First I loaded the data (about 74,000 rows), created a couple of indexes and ran a query.
here are the indexes
CREATE INDEX "SYSTEM"."INDEX1" ON "SYSTEM"."TEST_DATA"
( "ZIPCODE" )
TABLESPACE "SYSTEM" ;
CREATE INDEX "SYSTEM"."INDEX2" ON "SYSTEM"."TEST_DATA"
( "CITY" )
TABLESPACE "SYSTEM" ;
CREATE INDEX "SYSTEM"."INDEX3" ON "SYSTEM"."TEST_DATA"
( "COUNTY" )
TABLESPACE "SYSTEM" ;
select /* colorme */ * from test_data where city='ROCHESTER' and county='MONROE';
There are individual indexes on both city and county, and there is a relationship between the 2 items. This query will return 44 rows of data.

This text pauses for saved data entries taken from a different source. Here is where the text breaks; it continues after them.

-- ==== Sys2Proof/Tests/Slice0.lean ====
section
/-! SUPPORT. Tests: ill-formed terms, words of the spec's encodings, small instructions whose results the spec gives, and for every
statement states that meet its hypotheses. -/

set_option Elab.async false

namespace Sys2Proof.Tests

open Sys2Proof.Machine

/-! Ill-formed terms: each field in turn at its bound, selectors at the values of other rows, actors that do not exist. -/

def ill1 (f : Nat → Instr) (b0 g0 : Nat) : Bool :=
  (f g0).wf && (b0 == 0 || !(f b0).wf)

def ill2 (f : Nat → Nat → Instr) (b0 b1 g0 g1 : Nat) : Bool :=
  (f g0 g1).wf && (b0 == 0 || !(f b0 g1).wf) && (b1 == 0 || !(f g0 b1).wf)

def ill3 (f : Nat → Nat → Nat → Instr) (b0 b1 b2 g0 g1 g2 : Nat) : Bool :=
  (f g0 g1 g2).wf && (b0 == 0 || !(f b0 g1 g2).wf) && (b1 == 0 || !(f g0 b1 g2).wf) && (b2 == 0 || !(f g0 g1 b2).wf)

def ill4 (f : Nat → Nat → Nat → Nat → Instr) (b0 b1 b2 b3 g0 g1 g2 g3 : Nat) : Bool :=
  (f g0 g1 g2 g3).wf && (b0 == 0 || !(f b0 g1 g2 g3).wf) && (b1 == 0 || !(f g0 b1 g2 g3).wf) && (b2 == 0 || !(f g0 g1 b2 g3).wf) && (b3 == 0 || !(f g0 g1 g2 b3).wf)

def ill5 (f : Nat → Nat → Nat → Nat → Nat → Instr) (b0 b1 b2 b3 b4 g0 g1 g2 g3 g4 : Nat) : Bool :=
  (f g0 g1 g2 g3 g4).wf && (b0 == 0 || !(f b0 g1 g2 g3 g4).wf) && (b1 == 0 || !(f g0 b1 g2 g3 g4).wf) && (b2 == 0 || !(f g0 g1 b2 g3 g4).wf) && (b3 == 0 || !(f g0 g1 g2 b3 g4).wf) && (b4 == 0 || !(f g0 g1 g2 g3 b4).wf)

def ill6 (f : Nat → Nat → Nat → Nat → Nat → Nat → Instr) (b0 b1 b2 b3 b4 b5 g0 g1 g2 g3 g4 g5 : Nat) : Bool :=
  (f g0 g1 g2 g3 g4 g5).wf && (b0 == 0 || !(f b0 g1 g2 g3 g4 g5).wf) && (b1 == 0 || !(f g0 b1 g2 g3 g4 g5).wf) && (b2 == 0 || !(f g0 g1 b2 g3 g4 g5).wf) && (b3 == 0 || !(f g0 g1 g2 b3 g4 g5).wf) && (b4 == 0 || !(f g0 g1 g2 g3 b4 g5).wf) && (b5 == 0 || !(f g0 g1 g2 g3 g4 b5).wf)

def ill7 (f : Nat → Nat → Nat → Nat → Nat → Nat → Nat → Instr) (b0 b1 b2 b3 b4 b5 b6 g0 g1 g2 g3 g4 g5 g6 : Nat) : Bool :=
  (f g0 g1 g2 g3 g4 g5 g6).wf && (b0 == 0 || !(f b0 g1 g2 g3 g4 g5 g6).wf) && (b1 == 0 || !(f g0 b1 g2 g3 g4 g5 g6).wf) && (b2 == 0 || !(f g0 g1 b2 g3 g4 g5 g6).wf) && (b3 == 0 || !(f g0 g1 g2 b3 g4 g5 g6).wf) && (b4 == 0 || !(f g0 g1 g2 g3 b4 g5 g6).wf) && (b5 == 0 || !(f g0 g1 g2 g3 g4 b5 g6).wf) && (b6 == 0 || !(f g0 g1 g2 g3 g4 g5 b6).wf)

def ill8 (f : Nat → Nat → Nat → Nat → Nat → Nat → Nat → Nat → Instr) (b0 b1 b2 b3 b4 b5 b6 b7 g0 g1 g2 g3 g4 g5 g6 g7 : Nat) : Bool :=
  (f g0 g1 g2 g3 g4 g5 g6 g7).wf && (b0 == 0 || !(f b0 g1 g2 g3 g4 g5 g6 g7).wf) && (b1 == 0 || !(f g0 b1 g2 g3 g4 g5 g6 g7).wf) && (b2 == 0 || !(f g0 g1 b2 g3 g4 g5 g6 g7).wf) && (b3 == 0 || !(f g0 g1 g2 b3 g4 g5 g6 g7).wf) && (b4 == 0 || !(f g0 g1 g2 g3 b4 g5 g6 g7).wf) && (b5 == 0 || !(f g0 g1 g2 g3 g4 b5 g6 g7).wf) && (b6 == 0 || !(f g0 g1 g2 g3 g4 g5 b6 g7).wf) && (b7 == 0 || !(f g0 g1 g2 g3 g4 g5 g6 b7).wf)

def ill9 (f : Nat → Nat → Nat → Nat → Nat → Nat → Nat → Nat → Nat → Instr) (b0 b1 b2 b3 b4 b5 b6 b7 b8 g0 g1 g2 g3 g4 g5 g6 g7 g8 : Nat) : Bool :=
  (f g0 g1 g2 g3 g4 g5 g6 g7 g8).wf && (b0 == 0 || !(f b0 g1 g2 g3 g4 g5 g6 g7 g8).wf) && (b1 == 0 || !(f g0 b1 g2 g3 g4 g5 g6 g7 g8).wf) && (b2 == 0 || !(f g0 g1 b2 g3 g4 g5 g6 g7 g8).wf) && (b3 == 0 || !(f g0 g1 g2 b3 g4 g5 g6 g7 g8).wf) && (b4 == 0 || !(f g0 g1 g2 g3 b4 g5 g6 g7 g8).wf) && (b5 == 0 || !(f g0 g1 g2 g3 g4 b5 g6 g7 g8).wf) && (b6 == 0 || !(f g0 g1 g2 g3 g4 g5 b6 g7 g8).wf) && (b7 == 0 || !(f g0 g1 g2 g3 g4 g5 g6 b7 g8).wf) && (b8 == 0 || !(f g0 g1 g2 g3 g4 g5 g6 g7 b8).wf)

theorem test_ill_formed_1_1 : ([Instr.join, Instr.exit, Instr.nop, Instr.yield, Instr.cmtBr, Instr.cmtSv, Instr.cmtRl, Instr.trig, Instr.svc, Instr.sret, Instr.brk].all (fun f => ill1 f 4194304 0)
    && [Instr.unassignedEncoding, Instr.mfesClear, Instr.almClear, Instr.fabnWrite].all (fun f => ill1 f 4294967296 0)
    && [Instr.genBroadcastDone].all (fun f => ill1 f 65536 0)
    && [Instr.dropNotice, Instr.domainSwitchDone, Instr.slcsClr, Instr.sltsClr, Instr.bdrstReset, Instr.baseDieResetComplete].all (fun f => ill1 f 16 0)
    && [Instr.cmcmdSet, Instr.cmcmdQuery, Instr.ctxbWrite, Instr.peerbWrite].all (fun f => ill1 f 18446744073709551616 0)
    && [Instr.fetchRequestIntake, Instr.storageLinkDown].all (fun f => ill1 f 8 0)
    && [Instr.powerTokenGrant, Instr.tileFlagNotify, Instr.packPlace, Instr.packSaveComplete, Instr.gridCompletion, Instr.submissionTake, Instr.eventInsert, Instr.dbgctlResume, Instr.dbgctlHaltedClear, Instr.dbggoGo, Instr.drstGo, Instr.functionLevelReset, Instr.lockInterface, Instr.stopInterface, Instr.startInterface, Instr.dieResetComplete].all (fun f => ill1 f 4 0)
    && [Instr.matrixPassComplete].all (fun f => ill1 f 256 0)
    && [Instr.kscmdLoad, Instr.kscmdRevoke].all (fun f => ill1 f 4096 0)
    && [Instr.securityAlarm].all (fun f => ill1 f 5 0)
    && [Instr.debugUnlockResult].all (fun f => ill1 f 2 0)) = true := by decide +kernel

theorem test_ill_formed_2_1 : ([Instr.smovi, Instr.shi18, Instr.sadr].all (fun f => ill2 f 64 262144 0 0)
    && [Instr.bra, Instr.br, Instr.brE, Instr.joinat, Instr.call, Instr.loop, Instr.rgnI, Instr.rgnH].all (fun f => ill2 f 8 2097152 0 0)
    && [Instr.dictionaryCode].all (fun f => ill2 f 4 1024 0 0)
    && [Instr.writeBack].all (fun f => ill2 f 256 0 0 0)
    && [Instr.genBroadcastReceive].all (fun f => ill2 f 65536 20 0 0)
    && [Instr.pageInvalidationDone].all (fun f => ill2 f 65536 549755813888 0 0)
    && [Instr.slhmWrite, Instr.slhcWrite].all (fun f => ill2 f 16 4294967296 0 0)
    && [Instr.commitBackoffExpiry, Instr.xchTimeout].all (fun f => ill2 f 256 32 0 0)
    && [Instr.nvmeCommandTimeout].all (fun f => ill2 f 8 0 0 0)
    && [Instr.frdbServiced, Instr.frdbFail].all (fun f => ill2 f 4 65536 0 0)
    && [Instr.handOverDone, Instr.rejoinTimeout, Instr.recallComplete].all (fun f => ill2 f 4 128 0 0)
    && [Instr.rdvComplete].all (fun f => ill2 f 256 4 0 0)
    && [Instr.quantumExpiry].all (fun f => ill2 f 4 64 0 0)
    && [Instr.waitevTimeout].all (fun f => ill2 f 4 8 0 0)
    && [Instr.thermalRecover].all (fun f => ill2 f 4 2 0 0)
    && [Instr.spdmRequest].all (fun f => ill2 f 4 256 0 0)
    && [Instr.keyProgram].all (fun f => ill2 f 4 4096 0 0)) = true := by decide +kernel

theorem test_ill_formed_3_1 : ([Instr.iaddi, Instr.imuli, Instr.andi, Instr.ori, Instr.xori, Instr.shli, Instr.shri, Instr.sari, Instr.isetiLt, Instr.isetiLe, Instr.isetiEq, Instr.isetiNe, Instr.isetiLtn, Instr.isetiLen, Instr.movi, Instr.movhi, Instr.ldbS, Instr.ldbN, Instr.ldhS, Instr.ldhN, Instr.stb, Instr.sth, Instr.shfli, Instr.bfxi].all (fun f => ill3 f 128 128 512 0 0 0)
    && [Instr.saddi, Instr.sandi, Instr.sori, Instr.sxori, Instr.sshli, Instr.sshri, Instr.ssari, Instr.ssetiLt, Instr.ssetiEq, Instr.ssetiLtn, Instr.smuli, Instr.ret, Instr.tready, Instr.twait, Instr.evt, Instr.waitev, Instr.launch, Instr.hashsw].all (fun f => ill3 f 64 64 1024 0 0 0)
    && [Instr.brx].all (fun f => ill3 f 32 128 1024 0 0 0)
    && [Instr.fenceAcq].all (fun f => ill3 f 8 4 131072 0 0 0)
    && [Instr.fenceRel].all (fun f => ill3 f 8 4 131072 0 1 0)
    && [Instr.fenceAr].all (fun f => ill3 f 8 4 131072 0 2 0)
    && [Instr.reclaim, Instr.reclaimAck, Instr.replicaInvalidateAck, Instr.pageInvalidateReceive].all (fun f => ill3 f 16 65536 549755813888 0 0 0)
    && [Instr.nvmeCommandComplete].all (fun f => ill3 f 8 0 0 0 0 0)
    && [Instr.storageLinkUp].all (fun f => ill3 f 8 16 1099511627776 0 0 0)
    && [Instr.copyComplete, Instr.dispatchDone].all (fun f => ill3 f 256 4 0 0 0 0)
    && [Instr.thermalLimit].all (fun f => ill3 f 4 3 256 0 0 0)
    && [Instr.hostBar2Read].all (fun f => ill3 f 4 68719476736 0 0 0 0)
    && [Instr.sealVersionNotice].all (fun f => ill3 f 1024 65536 65536 0 0 0)) = true := by decide +kernel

First output is the information from v$sql_shared_cursor. Notice the column "use_feedback_stats". I am also supplying the information from v$sqlstats for this query. Here is the output after the first execution.
v$SQL_SHARED_CURSOR
SQL_ID CHILD_NUMBER USE_FEEDBACK_STATS
------------- ---------------------- ------------------
33x0cazrmgrgy 0 Y
V$SQLSTATS
SQL_ID PLAN_HASH_VALUE PARSE_CALLS BUFFER_GETS ROWS_PROCESSED
------------- ---------------------- ---------------------- ---------------------- ----------------------
33x0cazrmgrgy 757026858 1 551 44
Notice that the column "use_feedback_stats" is set to 'Y" indicating that the query is marked for cardinality feedback to determine if the first execution is accurate enough. I also ran a 10053 trace. You can see from the output the query is rewritten to be executed with dynamic sampling.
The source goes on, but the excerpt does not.